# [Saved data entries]
______________________________
-- ==== Sys2Proof/Machine/Save.lean ====
section
/-! DEFINITION. The hardware save and restore of a placement unit (R449-R456): the sections of a save area that the KH7
writes itself, swapping for waiting (R257, R258), and the stop and return of a sequencer (R449, R450). -/
namespace Sys2Proof.Machine

/-! ### The matrix section (R454) -/

def Plane.record (p : Plane) : List Byte :=
  leBytes 1 p.valid.toNat ++ leBytes 1 p.half.toNat ++ leBytes 1 (p.k - 1) ++ leBytes 1 p.n ++ zeros 12
    ++ leBytes 16 p.special.toNat ++ zeros 32 ++ (p.scale ++ zeros (256 - p.scale.length))
    ++ (List.range 128).flatMap fun t => (List.range 128).flatMap fun c => leBytes 2 ((aget p.w (128 * t + c)).getD 0).toNat

/-- Weights as the section holds them: an element narrower than 16 bits is zero-extended. -/
def Plane.narrow (c : MatCfg) (p : Plane) : Plane :=
  if c.isInt then { p with w := p.w.map fun (e : Nat × BitVec 16) => (e.1, e.2 &&& 0xFF) } else p

/-- The weights again as the array holds them: an integer by the sign of the configured weight format. -/
def Plane.widen (c : MatCfg) (p : Plane) : Plane :=
  if c.isInt && c.signedAs false c.wfmt then
    { p with w := p.w.map fun (e : Nat × BitVec 16) => (e.1, BitVec.ofInt 16 (sextN e.2.toNat 8)) }
  else p

/-- The plane of a record. -/
def parsePlane (b : List Byte) : Plane :=
  { valid := numAt b 0 1 % 2 == 1, half := BitVec.ofNat 2 (numAt b 1 1), k := numAt b 2 1 + 1, n := numAt b 3 1,
    special := BitVec.ofNat 128 (numAt b 16 16), scale := (b.drop 64).take 256,
    w := (List.range 128).flatMap fun t => (List.range 128).map fun c =>
      (128 * t + c, BitVec.ofNat 16 (numAt b (320 + 256 * t + 2 * c) 2)) }

/-- A warp at the counters of its lanes, whatever a handler keeps beside them. -/
def Warp.atCounters (w : Warp) : Warp := { w with lanes := w.lanes.map fun (x : Lane) => { x with delivery := none } }

/-- The first 0x400 bytes: the sequencer, the configuration and the active plane. -/
def seqSection (w : Warp) (g : Group) : List Byte :=
  let r := (w.atCounters.lane 0).saved false
  leBytes 8 r.1 ++ leBytes 8 w.allFlags.toNat ++ leBytes 1 r.2.1 ++ leBytes 1 1 ++ zeros 14
    ++ ((List.range 8).flatMap fun k => leBytes 2 (if k = 0 then 65535 else ((w.q k).getD 0 0).toNat)) ++ zeros 16
    ++ ((List.range 64).flatMap fun n => leBytes 8 (w.u n).toNat) ++ leBytes 4 g.cfg.toNat
    ++ leBytes 1 (g.mc 0).active.toNat ++ zeros 443

/-- The matrix section of workgroup `j` of a unit. -/
def State.matSection (s : State) (g : Group) (j : Nat) : List Byte :=
  (match j, g.seq.bind fun k => aget s.warps k with
   | 0, some w => seqSection w g
   | _, _ => zeros 0x400)
    ++ ((g.mc j).plane0.narrow g.cfg).record ++ ((g.mc j).plane1.narrow g.cfg).record

/-! ### What a unit awaits at a swap (R258) -/

/-- The networks of `.die` and `.pkg` scope, in the order of the barrier section (R453). -/
def wideBars : List (Nat × Nat) := [(2, 0), (2, 1), (3, 0), (3, 1)]

def State.barKeyFor (s : State) (w : Warp) (x : Nat × Nat) : BarKey := { scope := x.1, id := x.2, dom := s.barDom x.1 w }

def State.parity (s : State) (k : BarKey) : Nat := (aget s.parities k.code).getD 0

/-- The warps of a unit, its sequencer among them. -/
def State.unitWarps (s : State) (gid : Nat) : List (Nat × Warp) :=
  s.warps.filter fun (e : Nat × Warp) => e.2.kind != WarpKind.service && e.2.gid == gid

/-- What the lanes of one warp await. -/
def State.watches (s : State) (w : Warp) : List Watch :=
  (w.lanes.filterMap fun x =>
    match x.st with
    | .hold (.wait k _) => some (.line k (s.le (k / 256 * 256) 256))
    | .hold (.bar sc id) => let k := s.barKeyFor w (sc, id); some (.bar w.unitIx k.code (s.parity k))
    | _ => none).eraseDups

/-- The phase that a lane of a warp awaits has passed. -/
def State.woken (s : State) (w : Warp) : Bool :=
  w.lanes.any fun x => match x.st with | .hold (.wait k p) => barPhase (s.le k 8) != p | _ => false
______________________________
# [Exercise aim]
Beginning at the line with "(256 - p.scale.length))" and stopping after the line with "valid := numAt", please write out every line of the data above exactly and nothing else.

# [Written reply]
    ++ leBytes 16 p.special.toNat ++ zeros 32 ++ (p.scale ++ zeros (256 - p.scale.length))
    ++ (List.range 128).flatMap fun t => (List.range 128).flatMap fun c => leBytes 2 ((aget p.w (128 * t + c)).getD 0).toNat

/-- Weights as the section holds them: an element narrower than 16 bits is zero-extended. -/
def Plane.narrow (c : MatCfg) (p : Plane) : Plane :=
  if c.isInt then { p with w := p.w.map fun (e : Nat × BitVec 16) => (e.1, e.2 &&& 0xFF) } else p

/-- The weights again as the array holds them: an integer by the sign of the configured weight format. -/
def Plane.widen (c : MatCfg) (p : Plane) : Plane :=
  if c.isInt && c.signedAs false c.wfmt then
    { p with w := p.w.map fun (e : Nat × BitVec 16) => (e.1, BitVec.ofInt 16 (sextN e.2.toNat 8)) }
  else p

/-- The plane of a record. -/
def parsePlane (b : List Byte) : Plane :=
  { valid := numAt b 0 1 % 2 == 1, half := BitVec.ofNat 2 (numAt b 1 1), k := numAt b 2 1 + 1, n := numAt b 3 1,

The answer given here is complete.